Boost Retrieval Quality with Parallel Query Retrieval (Fan‑out)

Introduciton
Instead of issuing a single search request, you “fan‑out” the original query into multiple variations in parallel each phrased differently, or targeting different aspects of the question. You then retrieve a small set of top‑k documents for each variation and merge them.
Pipeline Overview
Before You Begin
📥 Ingest Data
✂️ Chunk Text
🔢 Generate Embeddings
💾 Store in Vector DB
🔄 Decompose Query (Fan‑Out)
🔍 Retrieve & Merge Chunks
✍️ Generate Final Answer
Before You Begin
Before installing any packages, create virtual environment
# 1. Create a virtual environment named .venv
python -m venv .venv
# 2. Activate it
# On macOS / Linux:
source .venv/bin/activate
# On Windows (PowerShell):
.venv\Scripts\Activate.ps1
# On Windows (Command Prompt):
.venv\Scripts\activate.bat
📥 Ingest Data
You start by bringing in all the source material you want your system to “know.”

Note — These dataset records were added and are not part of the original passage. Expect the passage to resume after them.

-- ==== Sys2Proof/Certificates/Slice0/Obligations.lean ====
section
/-! DEFINITION. The statements about the model, one `Obligations.<Name>` each, and the predicates they are written in.
A statement that rests on a decision of the spec (D<n>) or on a log entry says so in its docstring. -/

namespace Sys2Proof.Claims

open Sys2Proof.Machine

/-- The registers after an instruction: the destination holds `v`, the pc goes on by 4 unless it is the
destination, every other register is as before. -/
def RegsAre (s t : State) (dst : Option Reg) (v : Word) : Prop :=
  ∀ g : Reg, t.get g = if dst = some g then v else if g = .pc then s.pc + 4#32 else s.get g

/-- MCR, every byte of memory, the addresses stored to and the configuration are as before. -/
def Kept (s t : State) : Prop :=
  t.mcr = s.mcr ∧ (∀ a, Memory.read t.mem a = Memory.read s.mem a) ∧ t.stored = s.stored ∧ t.config = s.config

/-- `i` completes: `v` in the destination, the flags `f`, the rest as before, no free value drawn. -/
def RunsTo (i : Instr) (s : State) (dst : Option Reg) (v : Word) (f : Flags) : Prop :=
  ∃ t, exec i s = .next t ∧ RegsAre s t dst v ∧ t.flags = f ∧ Kept s t ∧ t.draws = s.draws

/-- N and Z are the sign and the zero test of a result (R150). -/
def NzOf (res : Word) (f : Flags) : Prop := (f.n = true ↔ 2 ^ 31 ≤ res.toNat) ∧ (f.z = true ↔ res.toNat = 0)

/-- The result and flags of an addition, by exact arithmetic (R150, R151). -/
def AddLaw (a b : Word) (cin : Bool) (res : Word) (f : Flags) : Prop :=
  let usum := a.toNat + b.toNat + cin.toNat
  let ssum := a.toInt + b.toInt + (cin.toNat : Int)
  res.toNat = usum % 2 ^ 32 ∧ NzOf res f ∧ (f.c = true ↔ 2 ^ 32 ≤ usum) ∧
    (f.v = true ↔ ssum < -2 ^ 31 ∨ 2 ^ 31 - 1 < ssum)

/-- The result and flags of a subtraction, by exact arithmetic; C is the borrow (R150, R152). -/
def SubLaw (a b : Word) (bin : Bool) (res : Word) (f : Flags) : Prop :=
  let udiff : Int := (a.toNat : Int) - (b.toNat : Int) - (bin.toNat : Int)
  let sdiff : Int := a.toInt - b.toInt - (bin.toNat : Int)
  (res.toNat : Int) = udiff % 2 ^ 32 ∧ NzOf res f ∧ (f.c = true ↔ udiff < 0) ∧
    (f.v = true ↔ sdiff < -2 ^ 31 ∨ 2 ^ 31 - 1 < sdiff)

/-- `i` completes with a result and flags that obey a law, the result in the destination, the rest as before. -/
def ArithRuns (i : Instr) (s : State) (dst : Option Reg) (law : Word → Flags → Prop) : Prop :=
  ∃ t res, exec i s = .next t ∧ law res t.flags ∧ RegsAre s t dst res ∧ Kept s t ∧ t.draws = s.draws

/-- `i` completes with a logical result: N and Z from it, C and V by LOGIC_CV, of which `draw` says nothing
(R150, R153), the rest as before. -/
def LogicRuns (i : Instr) (s : State) (dst : Option Reg) (res : Word) : Prop :=
  ∃ t, exec i s = .next t ∧ RegsAre s t dst res ∧ NzOf res t.flags ∧
    (s.config.logicCV = .unchanged → t.flags.c = s.flags.c ∧ t.flags.v = s.flags.v) ∧
    (s.config.logicCV = .cleared → t.flags.c = false ∧ t.flags.v = false) ∧ Kept s t

/-- The weight of byte `k` of an access of `n` bytes, as a power of 256 (R66, R67). -/
def byteRank (o : ByteOrder) (n k : Nat) : Nat :=
  match o with
  | .little => k
  | .big => n - 1 - k

/-- The number that the `n` bytes at `a` stand for (R66). -/
def valueAt (s : State) (a : Word) (n : Nat) : Nat :=
  ((List.range n).map fun k =>
    (Memory.read s.mem (a + BitVec.ofNat 32 k).toNat).toNat * 256 ^ byteRank s.config.byteOrder n k).sum

/-- What a load of `n` bytes at `a` puts in Rd: the value extended by NARROW_LOAD_EXT (R130, D13). -/
def loaded (s : State) (a : Word) (n : Nat) : Word :=
  match s.config.narrowLoadExt with
  | .zero => (BitVec.ofNat (8 * n) (valueAt s a n)).setWidth 32
  | .sign => (BitVec.ofNat (8 * n) (valueAt s a n)).signExtend 32

/-- `i` completes as a store of the low `n` bytes of `v` at `a` (R67, R79): those bytes hold it, every other byte,
every register but the pc, the flags and MCR are as before. -/
def StoreRuns (i : Instr) (s : State) (a : Word) (n : Nat) (v : Word) : Prop :=
  ∃ t, exec i s = .next t ∧ (∀ g : Reg, t.get g = if g = .pc then s.pc + 4#32 else s.get g) ∧
    t.flags = s.flags ∧ t.mcr = s.mcr ∧ t.config = s.config ∧ t.draws = s.draws ∧
    (∀ k, k < n → (Memory.read t.mem (a + BitVec.ofNat 32 k).toNat).toNat =
      v.toNat / 256 ^ byteRank s.config.byteOrder n k % 256) ∧
    (∀ x, (∀ k, k < n → x ≠ (a + BitVec.ofNat 32 k).toNat) → Memory.read t.mem x = Memory.read s.mem x) ∧
    ∀ x, x ∈ t.stored ↔ x ∈ s.stored ∨ ∃ k, k < n ∧ x = (a + BitVec.ofNat 32 k).toNat
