/-- Settles O32: both forms end as an addition with the old C. -/
theorem addcResult : Obligations.AddcResult := by
  intro s rd rm
  exact ⟨fun imm => arithRuns_addTo rfl,
    fun op hrn => arithRuns_addTo (withShifted_ne (k := fun b => .next (addTo rd (s.x rm) b s.flags.c s)) hrn)⟩

/-- Settles O33: both forms end as a subtraction without borrow. -/
theorem subResult : Obligations.SubResult := by
  intro s rd rm
  exact ⟨fun imm => arithRuns_subTo rfl,
    fun op hrn => arithRuns_subTo (withShifted_ne (k := fun b => .next (subTo rd (s.x rm) b false s)) hrn)⟩

/-- Settles O34: both forms end as a subtraction with the old C. -/
theorem subcResult : Obligations.SubcResult := by
  intro s rd rm
  exact ⟨fun imm => arithRuns_subTo rfl,
    fun op hrn => arithRuns_subTo (withShifted_ne (k := fun b => .next (subTo rd (s.x rm) b s.flags.c s)) hrn)⟩

/-- Settles O35: both forms end with the conjunction. -/
theorem andResult : Obligations.AndResult := by
  intro s rd rm
  exact ⟨fun imm => logicRuns_logicTo rfl,
    fun op hrn => logicRuns_logicTo (withShifted_ne (k := fun b => .next (logicTo rd (s.x rm &&& b) s)) hrn)⟩

/-- Settles O36: both forms end with the conjunction with the complement. -/
theorem bicResult : Obligations.BicResult := by
  intro s rd rm
  exact ⟨fun imm => logicRuns_logicTo rfl,
    fun op hrn => logicRuns_logicTo (withShifted_ne (k := fun b => .next (logicTo rd (s.x rm &&& ~~~b) s)) hrn)⟩

/-- Settles O37: both forms end with the disjunction. -/
theorem orResult : Obligations.OrResult := by
  intro s rd rm
  exact ⟨fun imm => logicRuns_logicTo rfl,
    fun op hrn => logicRuns_logicTo (withShifted_ne (k := fun b => .next (logicTo rd (s.x rm ||| b) s)) hrn)⟩

/-- Settles O38: both forms end with the exclusive disjunction. -/
theorem xorResult : Obligations.XorResult := by
  intro s rd rm
  exact ⟨fun imm => logicRuns_logicTo rfl,
    fun op hrn => logicRuns_logicTo (withShifted_ne (k := fun b => .next (logicTo rd (s.x rm ^^^ b) s)) hrn)⟩

/-- Settles O39: both forms end with the flags of the difference. -/
theorem cmpResult : Obligations.CmpResult := by
  intro s rm
  exact ⟨fun imm => arithRuns_compare rfl,
    fun op hrn => arithRuns_compare
      (withShifted_ne (k := fun b => .next (s.setFlags (subFlags (s.x rm) b false)).advance) hrn)⟩

/-- Settles O40: both forms end with the flags of the conjunction. -/
theorem tstResult : Obligations.TstResult := by
  intro s rm
  exact ⟨fun imm => logicRuns_test rfl,
    fun op hrn => logicRuns_test (withShifted_ne (k := fun b => .next (s.logicFlags (s.x rm &&& b)).advance) hrn)⟩

/-- The flags of a difference tell equality, unsigned and signed order (R152, D9). -/
theorem SubLaw.outcome {a b res : Word} {f : Flags} (h : SubLaw a b false res f) :
    (f.z = true ↔ a = b) ∧ (f.c = true ↔ a.toNat < b.toNat) ∧ (f.n ≠ f.v ↔ a.toInt < b.toInt) := by
  obtain ⟨hres, ⟨hn, hz⟩, hc, hv⟩ := h
  have ha := a.isLt
  have hb := b.isLt
  simp only [Bool.toNat_false, Nat.cast_zero, Int.sub_zero] at hres hc hv
  refine ⟨?_, ?_, ?_⟩
  · rw [hz, ← BitVec.toNat_inj]
    omega
  · rw [hc]
    omega
  · rw [ne_eq, Bool.eq_iff_iff, hn, hv]
    rw [BitVec.toInt_eq_toNat_cond, BitVec.toInt_eq_toNat_cond]
    omega

/-- Settles O41: the flags of CMP are those of the difference, which tell the three outcomes. -/
theorem compareReadsOutcome : Obligations.CompareReadsOutcome := by
  intro s rm
  have outcome {i : Instr} {b : Word} (h : ArithRuns i s none (SubLaw (s.x rm) b false)) :
      ∃ t, exec i s = .next t ∧ (t.flags.z = true ↔ s.x rm = b) ∧ (t.flags.c = true ↔ (s.x rm).toNat < b.toNat) ∧
        (t.flags.n ≠ t.flags.v ↔ (s.x rm).toInt < b.toInt) := by
    obtain ⟨t, res, ht, hlaw, -⟩ := h
    exact ⟨t, ht, hlaw.outcome⟩
  obtain ⟨himm, hreg⟩ := cmpResult s rm
  exact ⟨fun imm => outcome (himm imm), fun op hrn => outcome (hreg op hrn)⟩

/-- What a number but 15 reads after an instruction that writes Rd and keeps the mode. -/
theorem RegsAre.x {s t : State} {rd : RegNum} {v : Word} (h : RegsAre s t (some (regOf s.mode rd)) v)
    (hmcr : t.mcr = s.mcr) {n : RegNum} (hn : n ≠ 15#4) : t.x n = if n = rd then v else s.x n := by
  rw [State.x, State.mode_congr hmcr, h, if_neg (mt (regOf_eq_pc s.mode n).1 hn)]
  simp only [Option.some.injEq, (regOf_injective s.mode).eq_iff, eq_comm (a := rd), State.x]

/-- A chain of two such instructions: what the second reads, and what stands in the two destinations after it. -/
theorem ArithRuns.chain {i j : Instr} {s : State} {lo hi : RegNum} {law : Word → Flags → Prop}
    {law' : State → Word → Flags → Prop} (hi_run : ArithRuns i s (some (regOf s.mode lo)) law)
    (hj_run : ∀ t, ArithRuns j t (some (regOf t.mode hi)) (law' t)) (hlo : lo ≠ 15#4) (hhi : hi ≠ 15#4)
    (hne : lo ≠ hi) :
    ∃ t u, exec i s = .next t ∧ exec j t = .next u ∧ law (u.x lo) t.flags ∧ law' t (u.x hi) u.flags ∧
      ∀ n, n ≠ 15#4 → lo ≠ n → t.x n = s.x n := by
  obtain ⟨t, res, ht, hlaw, hregs, ⟨hmcr, -⟩, -⟩ := hi_run
  obtain ⟨u, res', hu, hlaw', hregs', ⟨hmcr', -⟩, -⟩ := hj_run t
  have hulo : u.x lo = res := by rw [hregs'.x hmcr' hlo, if_neg hne, hregs.x hmcr hlo, if_pos rfl]
  have huhi : u.x hi = res' := by rw [hregs'.x hmcr' hhi, if_pos rfl]
  refine ⟨t, u, ht, hu, hulo ▸ hlaw, huhi ▸ hlaw', fun n hn hlon => ?_⟩
  rw [hregs.x hmcr hn, if_neg hlon.symm]

/-- Shifting left by 0 changes nothing (R104). -/
theorem shiftWord_left_zero (v : Word) : shiftWord v .left 0#4 = v := by
  simp [shiftWord]

/-- The carry that one addition hands to the next makes the two-word sum (R151, D9). -/
theorem AddLaw.chain {a b c d lo hi : Word} {f g : Flags} (hlo : AddLaw a b false lo f) (hhi : AddLaw c d f.c hi g) :
    hi.toNat * 2 ^ 32 + lo.toNat = (c.toNat * 2 ^ 32 + a.toNat + (d.toNat * 2 ^ 32 + b.toNat)) % 2 ^ 64 := by
  obtain ⟨hlo, -, hc, -⟩ := hlo
  obtain ⟨hhi, -⟩ := hhi
  have ha := a.isLt
  have hb := b.isLt
  have hcarry : f.c.toNat = (a.toNat + b.toNat) / 2 ^ 32 := by
    cases hf : f.c <;> simp [hf] at hc ⊢ <;> omega
  simp only [hcarry, Bool.toNat_false, Nat.add_zero] at hlo hhi
  rw [hlo, hhi]
  omega

/-- The borrow that one subtraction hands to the next makes the two-word difference (R152, D9). -/
theorem SubLaw.chain {a b c d lo hi : Word} {f g : Flags} (hlo : SubLaw a b false lo f) (hhi : SubLaw c d f.c hi g) :
    ((hi.toNat * 2 ^ 32 + lo.toNat : Nat) : Int) =
      (((c.toNat * 2 ^ 32 + a.toNat : Nat) : Int) - ((d.toNat * 2 ^ 32 + b.toNat : Nat) : Int)) % 2 ^ 64 := by
  obtain ⟨hlo, -, hc, -⟩ := hlo
  obtain ⟨hhi, -⟩ := hhi
  have ha := a.isLt
  have hb := b.isLt
  have hborrow : (f.c.toNat : Int) = -((a.toNat - b.toNat : Int) / 2 ^ 32) := by
    cases hf : f.c <;> simp [hf] at hc ⊢ <;> omega
  simp only [hborrow, Bool.toNat_false, Nat.cast_zero, Int.sub_zero] at hlo hhi
  push_cast
  rw [hlo, hhi]
  omega

/-- Settles O42: the second instruction takes the carry or borrow of the first and the old high words. -/
theorem carryChainsTwoWords : Obligations.CarryChainsTwoWords := by
  intro s lo hi al ah bl bh hlo hhi hbl hbh hah hne hloah hlobh
  constructor
  · obtain ⟨t, u, ht, hu, hsum, hsum', hx⟩ :=
      ((addResult s lo al).2 ⟨bl, .left, 0#4⟩ hbl).chain
        (fun t => (addcResult t hi ah).2 ⟨bh, .left, 0#4⟩ hbh) hlo hhi hne
    simp only [shiftWord_left_zero, hx ah hah hloah, hx bh hbh hlobh] at hsum hsum'
    exact ⟨t, u, ht, hu, hsum.chain hsum'⟩
  · obtain ⟨t, u, ht, hu, hdiff, hdiff', hx⟩ :=
      ((subResult s lo al).2 ⟨bl, .left, 0#4⟩ hbl).chain
        (fun t => (subcResult t hi ah).2 ⟨bh, .left, 0#4⟩ hbh) hlo hhi hne
    simp only [shiftWord_left_zero, hx ah hah hloah, hx bh hbh hlobh] at hdiff hdiff'
    exact ⟨t, u, ht, hu, hdiff.chain hdiff'⟩

/-- Settles O43: each direction bit by bit. -/
theorem shifterMovesBits : Obligations.ShifterMovesBits := by
  intro v amt k hk
  have hamt := amt.isLt
  refine ⟨?_, ?_, ?_, ?_, fun d => ?_⟩
  · rw [shiftWord, BitVec.getLsbD_shiftLeft]
    grind
  · rw [shiftWord, BitVec.getLsbD_ushiftRight]
    grind
  · rw [shiftWord, BitVec.getLsbD_sshiftRight]
    grind
  · rw [shiftWord, BitVec.getLsbD_or, BitVec.getLsbD_shiftLeft, BitVec.getLsbD_ushiftRight]
    grind
  · cases d <;> simp [shiftWord]

end Sys2Proof.Claims

/-! Loads and stores (R66, R67, R130 to R133): the bytes of an access as a number, what a store leaves in memory, and
the results built from both. -/

namespace Sys2Proof.Claims

open Sys2Proof.Machine

/-! The number that the bytes of an access stand for (R66). -/

/-- The sum of a list of bytes in base 256, as the sum over their positions. -/
theorem foldr_map_range (f : Nat → Nat) (n : Nat) :
    ((List.range n).map f).foldr (fun b v => b + 256 * v) 0 = ((List.range n).map fun k => f k * 256 ^ k).sum := by
  induction n generalizing f with
  | zero => rfl
  | succ n ih =>
    have hsucc := ih (f ∘ Nat.succ)
    simp only [List.range_succ_eq_map, List.map_cons, List.map_map, List.foldr_cons, List.sum_cons, hsucc,
      ← List.sum_map_mul_left]
    simp [Function.comp_def, Nat.pow_succ, Nat.mul_left_comm, Nat.mul_comm]

/-- A list over the positions, reversed. -/
theorem reverse_map_range {α : Type} (f : Nat → α) (n : Nat) :
    ((List.range n).map f).reverse = (List.range n).map fun k => f (n - 1 - k) :=
  List.ext_getElem (by simp) fun k _ _ => by simp

/-- BYTE_ORDER permutes the positions of an access, so a sum over the ranks is a sum over the positions (R66). -/
theorem sum_map_byteRank (o : ByteOrder) (n : Nat) (f : Nat → Nat) :
    ((List.range n).map fun k => f (byteRank o n k)).sum = ((List.range n).map f).sum := by
  cases o with
  | little => rfl
  | big => rw [← List.sum_reverse ((List.range n).map f), reverse_map_range]; rfl

/-- The low bytes of a number make its remainder (R66). -/
theorem sum_digits (v n : Nat) : ((List.range n).map fun k => v / 256 ^ k % 256 * 256 ^ k).sum = v % 256 ^ n := by
  induction n with
  | zero => simp [Nat.mod_one]
  | succ n ih => rw [List.range_succ, List.map_append, List.sum_append, ih, Nat.mod_pow_succ]; simp [Nat.mul_comm]

/-- The bytes of an access, by position (R66). -/
theorem readBytes_eq_map (m : Memory) (a : Word) (n : Nat) :
    readBytes m a n = (List.range n).map fun k => Memory.read m (a + BitVec.ofNat 32 k).toNat :=
  List.ext_getElem (by simp) fun k hk _ => by rw [getElem_readBytes]; simp

/-- At most four bytes, the least significant first, as the sum over their positions, and its bound (R66). -/
theorem toNat_assembleLittle_map (f : Nat → Byte) {n : Nat} (hn : n ≤ 4) :
    (assembleLittle ((List.range n).map f)).toNat = ((List.range n).map fun k => (f k).toNat * 256 ^ k).sum ∧
      (assembleLittle ((List.range n).map f)).toNat < 256 ^ n := by
  obtain ⟨hsum, hlt⟩ := toNat_assembleLittle ((List.range n).map f) (by simpa using hn)
  rw [List.length_map, List.length_range] at hlt
  refine ⟨?_, hlt⟩
  rw [hsum, ← foldr_map_range fun k => (f k).toNat, List.foldr_map, List.foldr_map]

/-- No access moves more than four bytes (R72). -/
theorem bytesOf_le_four (z : Size) : bytesOf z ≤ 4 := by cases z <;> decide

/-- A MemRead is the number its bytes stand for in BYTE_ORDER, and that is below 256^n (R66). -/
theorem toNat_memRead_and_lt (s : State) (a : Word) {n : Nat} (hn : n ≤ 4) :
    (s.memRead a n).toNat = valueAt s a n ∧ (s.memRead a n).toNat < 256 ^ n := by
  rw [State.memRead, readBytes_eq_map, valueAt]
  cases s.config.byteOrder with
  | little => exact toNat_assembleLittle_map _ hn
  | big =>
    simp only [assemble, reverse_map_range]
    obtain ⟨hsum, hlt⟩ := toNat_assembleLittle_map
      (fun k => Memory.read s.mem (a + BitVec.ofNat 32 (n - 1 - k)).toNat) hn
    refine ⟨?_, hlt⟩
    rw [hsum, ← sum_map_byteRank .big n fun k =>
      (Memory.read s.mem (a + BitVec.ofNat 32 k).toNat).toNat * 256 ^ byteRank .big n k]
    refine congrArg List.sum (List.map_congr_left fun k hk => ?_)
    have hk := List.mem_range.1 hk
    simp only [byteRank, show n - 1 - (n - 1 - k) = k by omega]

/-- A MemRead is the number its bytes stand for in BYTE_ORDER (R66). -/
theorem toNat_memRead (s : State) (a : Word) (z : Size) :
    (s.memRead a (bytesOf z)).toNat = valueAt s a (bytesOf z) :=
  (toNat_memRead_and_lt s a (bytesOf_le_four z)).1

Examples: PDFs of manuals, GitHub READMEs, web‑scraped articles, CSV exports.
Goal: Make sure you extract clean text (strip out headers/footers, fix encoding issues) and record metadata (source filename, page number, date) so you can always trace back where an answer came from.
To do this, we need to install the packages langchain_community
and pypdf
.
Run the following command in the terminal:
pip install langchain_community pypdf
#parallel_query_loader.py
from langchain_community.document_loaders import PyPDFLoader
from pathlib import Path
pdf_path = Path(__file__).parent / "file_name.extension_type"
loader = PyPDFLoader(file_path=pdf_path)
doc = loader.load()
✂️ Chunk the Text
LLMs have finite context windows—if you handed a 500‑page PDF to llm, it wouldn’t fit.
How: Split into ~500–1,000 token chunks, often with a 10–20% overlap so that you don’t lose sentence continuity at chunk boundaries.
Why: Smaller chunks both fit in the model’s context and allow more precise matching when you retrieve later.
chunk_size = 1000
– each slice of text will be at most 1,000 characters (or tokens) long.
chunk_overlap = 200
– each new slice repeats the last 200 characters of the previous slice so context flows smoothly across chunks.
#parallel_query_loader.py
from langchain_text_splitters import RecursiveCharacterTextSplitter
text_spliter = RecursiveCharacterTextSplitter(
chunk_size = 1000,
chunk_overlap = 200
)
split_doc = text_spliter.split_documents(documents=doc)
🔢Generate Embeddings
Each chunk is passed through an embedding model (e.g. text‑embedding‑ada-002) that turns it into a fixed‑length vector in semantic space.
Similar meaning → nearby points in vector space. “How do I reset my password?” and “password reset steps” end up close together.
For this example, I’m using Google AI embeddings, but you can use OpenAI embeddings instead. You can see all the embeddings through the link. LangChain Embeddings
Note: Create a .env
file to store your Google API key, and use python-dotenv
to load it into your Python script.
To use GoogleGenerativeAIEmbeddings
and load_dotenv
, you first need to install the integration package langchain‑google‑genai
and dotenv
.
pip install langchain-google-genai
pip install python-dotenv
#parallel_query_loader.py
from langchain_google_genai import GoogleGenerativeAIEmbeddings
import os
from dotenv import load_dotenv
load_dotenv()
if "GOOGLE_API_KEY" not in os.environ:
os.environ["GOOGLE_API_KEY"] = os.getenv("GOOGLE_API_KEY")
embeddings = GoogleGenerativeAIEmbeddings(
model="models/text-embedding-004",
)
💾Store Embeddings in a Vector Database
Those vectors, plus your chunk text and metadata, go into a specialized index (Pinecone, Qdrant, FAISS, etc.).
Why use a vector DB? It lets you do ultra‑fast approximate nearest‑neighbor searches over millions of vectors, usually in milliseconds.
Here we’re using the Qdrant vector‑database.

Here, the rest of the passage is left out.